Aug 30, 2010, 4:09 PM
Village Development Committees in eight circuits within Central River Region north were recently sensitised on the concept of Primary Health Care.
The sensitisation campaign was held in various meetings in the region courtesy of a UNICEF funding.
Speaking at the meetings, Ebba Secka, regional principal nursing officer, said it was in 1998 that world leaders met at Alma-ata in Russia and conceptualised the primary health care (PHC) strategy, and following this conference individual countries adopted the strategy and for The Gambia in 1979.
The Gambia health system, according to him, adopted the PHC strategy as indicated in the Gambia Health Policy: “Health is Wealth”.
This system, he continued, is in three tiers; that is, Primary Level Village Health Services and Community clinic, Secondary Level-Minor and Major Health Centres and Tertiary-Level Hospitals and the referral teaching hospital.
However, he said that health is seen as a resource for everyday life, and not only the objective of living.
Health is a positive concept emphasising social and personal resources, as well as physical capacities.
Health, he told his audience, is defined as state of physical, metal and social wellbeing, but not merely the absence of diseases or infirmity, adding that this definition is very ambitious and therefore a healthy person is the one not examined enough.
Therefore, striving to attain better health requires the participation of all individuals, families, communities and the nation as a whole, he says.

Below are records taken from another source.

/-- A port command: run with BUSY set after it, or dropped with LOST while BUSY (PORT_CMD_STATUS). -/
def portGate (act : State → State) (s : State) : State :=
  unlessBusy s.ports.busy (fun s => s.onPorts fun t => { t with lost := true })
    (fun s => s.onPorts fun t => { t with busy := true }) act s

/-- A port command through PORT_CMD. -/
def portCmd (src : Src) (act : State → State) (s : State) : State :=
  writeDropping src 0x40010 .host s.ports.busy (portGate act) s

/-- NOP. -/
def execPortCmdNop (src : Src) (_ : Fin 16) (s : State) : Host.Outcome State Fault Refusal :=
  done (portCmd src (portCode 0) s)

/-- RETRAIN (R141). -/
def execPortRetrain (src : Src) (port : Fin 16) (s : State) : Host.Outcome State Fault Refusal :=
  done (portCmd src (portRetrainOp port) s)

/-- OFFLINE (R149). -/
def execPortOffline (src : Src) (port : Fin 16) (s : State) : Host.Outcome State Fault Refusal :=
  doneSched (portCmd src (portOfflineOp port) s)

/-- ONLINE (R141). -/
def execPortOnline (src : Src) (port : Fin 16) (s : State) : Host.Outcome State Fault Refusal :=
  done (portCmd src (portOnlineOp port) s)

/-- A reserved port command: refused with code 0x1E. -/
def execPortCmdReserved (src : Src) (raw : BitVec 64) (s : State) : Host.Outcome State Fault Refusal :=
  done (onlyIf (portReservedWord raw) (portCmd src (portWord raw)) s)

/-- The 64 BCLK of a RETRAIN or ONLINE end (R141). -/
def execPortResetEnd (port : Fin 16) (s : State) : Host.Outcome State Fault Refusal :=
  done (onlyIf (unitsOn s && (portAt s port).holdRst) (portRelease port) s)

/-! ### Registers of the port sub-window -/

/-- The code of a port state (R141). -/
def PortState.code : PortState → BitVec 3
  | .absent => 0 | .reset => 1 | .training => 2 | .agreed => 3 | .failed => 4 | .offline => 5

/-- PORT_STATUS[p]. -/
def portStatus (s : State) (e : Fin 16) : W64 :=
  let q := portAt s e
  (0 : BitVec 16) ++ q.lastCode ++ BitVec.ofNat 8 (holders s e).length ++ BitVec.ofNat 6 q.buf.length ++
    BitVec.ofNat 7 q.opCred ++ (0 : BitVec 7) ++ q.ver ++ q.engMax ++ flagBits 1 q.present ++ q.st.code

/-- The registers at an offset of the port sub-window. -/
def portInfo (off : Nat) : Option RegInfo :=
  match off with
  | 0x00 => some { owner := .both, other := 0x000000FFFFFFFFFF }
  | 0x08 => some { owner := .host, rw := 0x7FFFFFFFFFFFFFFF }
  | 0x10 => some { owner := .host, other := 0xF0F }
  | 0x18 => some { owner := .host, other := 0xFF0003 }
  | _ =>
    if off % 8 != 0 then none
    else if 0x100 ≤ off && off < 0x180 then some { owner := .both, other := 0x0000FFFFFFF80FFF }
    else if 0x200 ≤ off && off < 0x600 then some { owner := .both, other := 0xFFFFFFFFFFFFFFFF }
    else if 0x800 ≤ off && off < 0xC00 then some { owner := .host, rw := 0xFFFFFFFFFFFFFFFF }
    else none

/-- The port whose array of 0x40 bytes holds a local offset. -/
def portIx (off : Nat) : Fin 16 := Fin.ofNat 16 (off / 0x40)

/-- Reads a register of the port sub-window. -/
def portRead (off : Nat) (s : State) : W64 :=
  match off with
  | 0x00 => 0x0000002010020304
  | 0x08 => s.ports.timeouts
  | 0x18 => (0 : BitVec 40) ++ s.ports.code ++ (0 : BitVec 14) ++ flagBits 1 s.ports.lost ++ flagBits 1 s.ports.busy
  | _ =>
    if 0x100 ≤ off && off < 0x180 then portStatus s (Fin.ofNat 16 ((off - 0x100) / 8))
    else if 0x200 ≤ off && off < 0x600 then wordOf (portAt s (portIx (off - 0x200))).cap (off / 8 % 8)
    else if 0x800 ≤ off && off < 0xC00 then (portAt s (portIx (off - 0x800))).count.get 0 (off / 8 % 8)
    else 0

/-- Writes a register of the port sub-window. -/
def portWrite (off : Nat) (v : W64) (s : State) : State :=
  match off with
  | 0x08 => s.onPorts fun t => { t with timeouts := v &&& 0x7FFFFFFFFFFFFFFF }
  | 0x10 => portGate (portWord v) s
  | 0x18 => s.onPorts fun t => { t with lost := t.lost && !bitAt v 1 }
  | _ =>
    if 0x800 ≤ off && off < 0xC00 then
      s.onPort (portIx (off - 0x800)) fun q => { q with count := q.count.set 0 (off / 8 % 8) v }
    else s

end Sys2Proof.Machine
end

He revealed that Central River Region (CRR) is the biggest health region in The Gambia with very poor health indicators, adding that CRR has a current projected population of 266,270 as of December 2012 (2003 census projected data.)
PHC is an essential health care base of practical, scientifically sound and socially acceptable method and technology made universally accessible to individuals and families in the community through their full participation and at the cost the country can afford to maintain at every stage of their development in the spirit of self-reliance and self-determination.
Principles of health care, he stated, is one of total human development, social, educational and economic, adding that health care should be available and accessible to all communities.
According to him health care should be affordable, acceptable and appropriate thus relevant to the main health problems of an area.
Malick Choi, senior community health nursing tutor at regional health team for CRR, said strategies to implement PHC include intersectoral collaboration that calls for collaboration of all departments, agriculture, community, education, communication, etc.
Prevention of diseases and promotion of health, availability of basic infrastructure, referral system should be an established referral networking system; village health workers, TBAs, and VDCs should be selected and trained to work in the community; health education is fundamental and should be ongoing; full community participation is required as well as provision of essential drugs.
Alpha Mballow, regional nutrition field officer who doubles as the facilitator, said national nutrition agency and the ministry of health collaborate to support the PHC villages.
He added that PHC villages are clustered into circuits and the sensitization trainings are done in cluster based in each circuit.
Mr Sarjo Sanneh, community development assistant, said the formation of VDCs is required by the Local Government Act 2002 as an entry point to any community.
Village Development Committee (VDC) is a representative local committee unanimously selected by villagers to lead and serve as entry point for all development issues of particular village or community.
VDC required membership 12-15 people and the representation must come from all Kabilos; ladies should be represented by a ladies president; there should be head of the youths, Village Health Workers, Traditional Birth Attendance, any other active member of the community deemed fitting, and alkali and Imams serve as advisers in the committees.
He said VDCs are selected through a village meeting, the roles and responsibilities of a VDC clearly explained, participation should be voluntary, selection process should be objective, and an executive should be formed right away.
Mustapha A.M. Joof, community health nurse at Njau circuit, said PHC can only be effective if the VDCs take their responsibilities and urge them to do so for the interest of their communities.